Latency issues can be more than just annoying - they disrupt critical moments like client meetings, slow down application access, and damage user experience. A choppy or delayed connection reduces productivity and can even impact revenue. Troubleshooting network latency is key to ensuring seamless performance.
What is network latency?
Network latency, also called lag, is the time it takes for a data packet to travel from its source to its destination across a network, measured in milliseconds (ms). The lower the latency the higher the quality of user experience.
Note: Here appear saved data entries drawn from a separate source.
-- ==== Sys2Proof/Machine/Check.lean ====
section
/-! DEFINITION. Sampled shadow execution at the checker and the collector (R371 to R373), retire windows and the slot commands (R393, R397). -/

namespace Sys2Proof.Machine

/-! ### The check store and the check (R371) -/

/-- Has a check store room for a tap that arrives: beside what it holds, and for an unchecked unit beside what is reserved for checked ones (R372, R373)? -/
def State.tapFits (s : State) (g pos : Nat) (u : TapUnit) : Bool :=
  decide ((if u.checked then s.checkHeld g pos else s.checkLoad g pos) + tapEntries u ≤ 8)

/-- A tap lands in the check store of the checking cell's cluster, or is dropped at a full store (R371, R372). -/
def State.tapLands (s : State) (g pos : Nat) (u : TapUnit) : State :=
  let c := s.clu g
  if s.tapFits g pos u then s.setClu g { c with taps := c.taps ++ [⟨pos, u⟩] }
  else
    let s := s.bump (R.CELL_SHADOW_CNT u.primary) F.CELL_SHADOW_CNT_SKIPPED 1
    if c.skipLogged then s
    else (s.setClu g { c with skipLogged := true }).raise { code := 0x6201, kind := 2, src := g }

/-- Does a tap of a checked job wait for an entry (R373): its unit starts no earlier? -/
def State.tapWaits (s : State) (p : Packet) : Bool := match p.pkt with
  | .tap u _ last => last && u.checked && !s.tapFits p.dest.cluster p.dest.code u
  | _ => false

/-- CH_TAP (R371): the last packet of a tap completes it. -/
def execChTap (n : Nat) (s : State) : Host.Outcome State Fault Refusal :=
  .next (s.onPkt (fun p => decide (p.pkt.type = 0x04) && !s.tapWaits p) n (fun s p => match p.pkt with
    | .tap u _ true => s.tapLands p.dest.cluster p.dest.code u
    | _ => s))

/-- The leaf results of a tapped unit, computed from its operand images (R370, R371). -/
def TapUnit.leaves (u : TapUnit) (strict : Bool) : List RowLeaves :=
  match CellInstr.fields u.word with
  | some (.aMma fb fa sb sa ..) => mmaLeaves strict (fmtOf fa) (fmtOf fb) sa.toNat sb.toNat u.klen u.rows u.a u.b
  | some (.mMv fb fa sb sa _ _ _ row ..) => [(row.toNat, mvChunk strict (fmtOf fa) (fmtOf fb) sa.toNat sb.toNat u.klen u.a u.b)]
  | some (.fPair fb fa sb ..) => mmaLeaves strict (fmtOf fa) (fmtOf fb) 0 sb.toNat 32 u.rows u.a u.b
  | _ => []

/-- The oldest tap of a cluster's check store is checked, and its digest goes to the collector of the primary's cluster. -/
def State.checkRun (s : State) (g : Nat) : State :=
  let c := s.clu g
  match c.taps with
  | [] => s
  | e :: rest =>
    let L := s.cellAt g e.pos
    let s := s.meetStores [.check (cellNum L)]
    let u := match (s.clu g).taps with
      | e :: _ => e.tap
      | [] => e.tap
    let s := s.setClu g { s.clu g with taps := rest }
    let bad := !u.pois && s.upsets.contains (.mac L)
    let s := if bad then { s with upsets := s.upsets.erase (.mac L), draws := s.draws + 2 } else s
    let d := if u.pois then (0, 0) else if bad then (Config.freeWord (s.draws - 2), Config.freeWord (s.draws - 1)) else unitDigest (u.leaves (s.strict L))
    let s := if u.pois then s else s.bump (R.CELL_SHADOW_CNT L) F.CELL_SHADOW_CNT_CHECKED 1
    s.send { pkt := .tapDigest d u.unit u.primary u.job u.alt u.pois u.checked u.digest, gs := true, gen := (s.cell L).gen, job := u.job,
             dest := ⟨s.clusterOf u.primary, 18⟩, src := s.cellEp L, sender := .cell L, tenant := s.jobTenant g u.job }

/-- SHADOW_CHECK_RUN (R371). -/
def execShadowCheckRun (g : Fin 256) (s : State) : Host.Outcome State Fault Refusal := .next (s.checkRun g.val)

/-! ### The collector (R372, R373) -/

/-- A unit's digests differ: SHADOW, with POS of the first primary unless all three differ, and SHADOW_MISMATCH. -/
def State.shadowDiffers (s : State) (primary checker unit job : Nat) (pos : Bool) : State :=
  let g := s.clusterOf primary
  let a := R.CLU_JOB_SUSPECT g job
  let s := s.setFld a F.CLU_JOB_SUSPECT_SHADOW 1
  let s := if pos && decide (s.fld a F.CLU_JOB_SUSPECT_POS_VALID = 0) then
      (s.setFld a F.CLU_JOB_SUSPECT_POS (primary % 16)).setFld a F.CLU_JOB_SUSPECT_POS_VALID 1 else s
  let s := s.bump (R.CELL_SHADOW_CNT primary) F.CELL_SHADOW_CNT_MISMATCH 1
  s.raise { code := 0x3200, kind := 1, src := primary, part := some (primary / 64), sect := s.sectIdAt primary,
            detail := primary + 2 ^ 16 * checker + 2 ^ 32 * unit }

/-- A vote against the slot that serves a cell: it is condemned (R373, R393). -/
def State.voteAgainst (s : State) (L job : Nat) : State :=
  let k := 17 * s.clusterOf L + s.slotOf L
  let s := s.condemn k 0
  match s.adm.reqs.find? (fun (x : Nat × Request) => decide (x.2.team = s.teamOfCell L) && decide (x.2.job = some job)) with
  | some (r, _) => s.updReq r (fun q => { q with condemnVote := true })
  | none => s

/-- The checking cells of a unit in checked mode, and its three digests: who is named, and who is voted against (R373). -/
def State.decideUnit (s : State) (primary sh al unit job : Nat) (dp ds da : Word × Word) : State :=
  if dp = ds ∧ dp = da then s
  else if ds = da then (s.shadowDiffers primary sh unit job true).voteAgainst primary job
  else if dp = da then s.voteAgainst sh job
  else if dp = ds then s.voteAgainst al job
  else s.shadowDiffers primary sh unit job false

/-- A digest reaches the collector (R372, R373). -/
def State.digestArrives (s : State) (g checker : Nat) (d : Word × Word) (unit primary job : Nat) (alt pois checked : Bool) (dp : Word × Word) : State :=
  if !checked then (if pois || decide (d = dp) then s else s.shadowDiffers primary checker unit job true)
  else
    let c := s.clu g
    let same (e : Collect) : Bool := decide (e.primary = primary) && decide (e.unit = unit)
    match c.collect.find? same with
    | none => s.setClu g { c with collect := c.collect ++ [⟨primary, unit, job, alt, d, pois⟩] }
    | some e =>
      let s := s.setClu g { c with collect := c.collect.filter (fun e => !same e) }
      if pois || e.pois then s
      else
        let (ds, da) := if alt then (e.digest, d) else (d, e.digest)
        let (sh, al) := (s.checkers primary).getD (checker, checker)
        s.decideUnit primary sh al unit job dp ds da

/-- CH_TAP_DIGEST (R372, R373). -/
def execChTapDigest (n : Nat) (s : State) : Host.Outcome State Fault Refusal :=
  .next (s.onPkt (fun p => decide (p.pkt.type = 0x05)) n (fun s p => match p.pkt, p.sender with
    | .tapDigest d unit primary job alt pois checked dp, .cell l => s.digestArrives p.dest.cluster l d unit primary job alt pois checked dp
    | _, _ => s))

/-! ### Retire windows and slot commands (R393, R397) -/

/-- RETIRE_WINDOW_END (R393): the counts of every slot restart. -/
def execRetireWindowEnd (s : State) : Host.Outcome State Fault Refusal :=
  let n := s.fld R.INTEG_CTRL F.INTEG_CTRL_RETIRE_WINDOW
  let isErr (a : Nat) : Bool := match blockOf a with
    | some (.cluster, _, o) => decide (0x900 ≤ o) && decide (o < 0x900 + 8 * 17)
    | _ => false
  .next (if s.integ.window + n ≤ s.time.pitches then { s.clearRegs isErr with integ := { s.integ with window := s.integ.window + n } } else s)

/-- Slot number of an INTEG_SLOT_CMD value. -/
def slotOfCmd (v : Word) : Option Nat :=
  let n := getF v F.INTEG_SLOT_CMD_SLOT
  if n ≤ 16 then some (17 * getF v F.INTEG_SLOT_CMD_CLUSTER + n) else none

/-- A write of INTEG_SLOT_CMD stores its RW fields; GO starts its OP unless BUSY. -/
def State.slotCmd (s : State) (v : Word) (op : Nat) (f : State → Nat → State) : State :=
  let a := R.INTEG_SLOT_CMD
  let go := decide (getF v F.INTEG_SLOT_CMD_GO = 1) && decide (getF v F.INTEG_SLOT_CMD_OP = op) && decide (s.fld a F.INTEG_SLOT_CMD_BUSY = 0)
  let s := ((s.setFld a F.INTEG_SLOT_CMD_CLUSTER (getF v F.INTEG_SLOT_CMD_CLUSTER)).setFld a F.INTEG_SLOT_CMD_SLOT (getF v F.INTEG_SLOT_CMD_SLOT)).setFld a
    F.INTEG_SLOT_CMD_OP (getF v F.INTEG_SLOT_CMD_OP)
  match slotOfCmd v with
  | some k => if go then f s k else s
  | none => s

/-- SLOT_RETIRE_CMD (R393). -/
def execSlotRetireCmd (v : Word) (s : State) : Host.Outcome State Fault Refusal := .next (s.slotCmd v 1 (fun s k => s.condemn k 4))

/-- Is a slot condemned or retired, so that a test may return it (R397)? -/
def State.slotDown (s : State) (k : Nat) : Bool :=
  let a := R.CLU_SLOT_MAP (k / 17)
  (s.isCondemned k || (if k % 17 = 16 then decide (s.fld a F.CLU_SLOT_MAP_SPARE_GOOD = 0) else (s.fld a F.CLU_SLOT_MAP_RETIRED).testBit (k % 17))) &&
    (s.servesPos (k / 17) (k % 17)).isNone

/-- A condemned slot that serves no position is tested (R397). -/
def State.slotTest (s : State) (k : Nat) : State :=
  if s.slotDown k then ({ s with integ := { s.integ with testing := some k } }).setFld R.INTEG_SLOT_CMD F.INTEG_SLOT_CMD_BUSY 1 else s

/-- A write of INTEG_SLOT_CMD, whatever its OP. -/
def State.writeSlotCmd (s : State) (v : Word) : State :=
  s.slotCmd v (getF v F.INTEG_SLOT_CMD_OP) (fun s k =>
    if getF v F.INTEG_SLOT_CMD_OP = 1 then s.condemn k 4 else if getF v F.INTEG_SLOT_CMD_OP = 2 then s.slotTest k else s)

/-- SLOT_TEST_CMD (R397). -/
def execSlotTestCmd (v : Word) (s : State) : Host.Outcome State Fault Refusal := .next (s.slotCmd v 2 State.slotTest)

/-- SLOT_TEST_DONE (R397): a slot that passed waits for the next pitch boundary. -/
def execSlotTestDone (pass : Bool) (s : State) : Host.Outcome State Fault Refusal :=
  .next (match s.integ.testing with
    | none => s
    | some k =>
      let s := { s with integ := { s.integ with testing := none, returned := if pass then s.integ.returned ++ [k] else s.integ.returned } }
      (s.setFld R.INTEG_SLOT_CMD F.INTEG_SLOT_CMD_BUSY 0).setFld R.INTEG_SLOT_CMD F.INTEG_SLOT_CMD_PASS (b2n pass))

end Sys2Proof.Machine
end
The most common signs of high latency include:
- Emails with large attachments take a long time to send.
- Accessing servers or web-based applications feels sluggish.
- Websites load slowly, especially elements like images or scripts.
- VoIP calls are choppy, or video conferencing lags.
The 6 common causes of high network latency
1. Long physical distance
Data takes time to travel between endpoints. If your users are in India but your application servers are hosted in the U.S., packets have to traverse multiple network hops and thousands of miles, naturally increasing latency. The greater the distance between the user and the server, the higher the round-trip time (RTT).
2. Hardware faults or overloaded devices
Faulty network cables, damaged ports, or failing NICs can cause retransmissions and signal degradation. Similarly, routers, switches, or firewalls running at high CPU or memory utilization may struggle to process packets efficiently. This processing delay, even in milliseconds per hop, adds up across multiple devices and increases latency.
3. Network congestion
When too many users or applications share limited bandwidth, data packets queue up or get dropped. This congestion is common during peak office hours, large file transfers, or bandwidth-heavy activities like video streaming. As a result, packets must be retransmitted, increasing both latency and jitter.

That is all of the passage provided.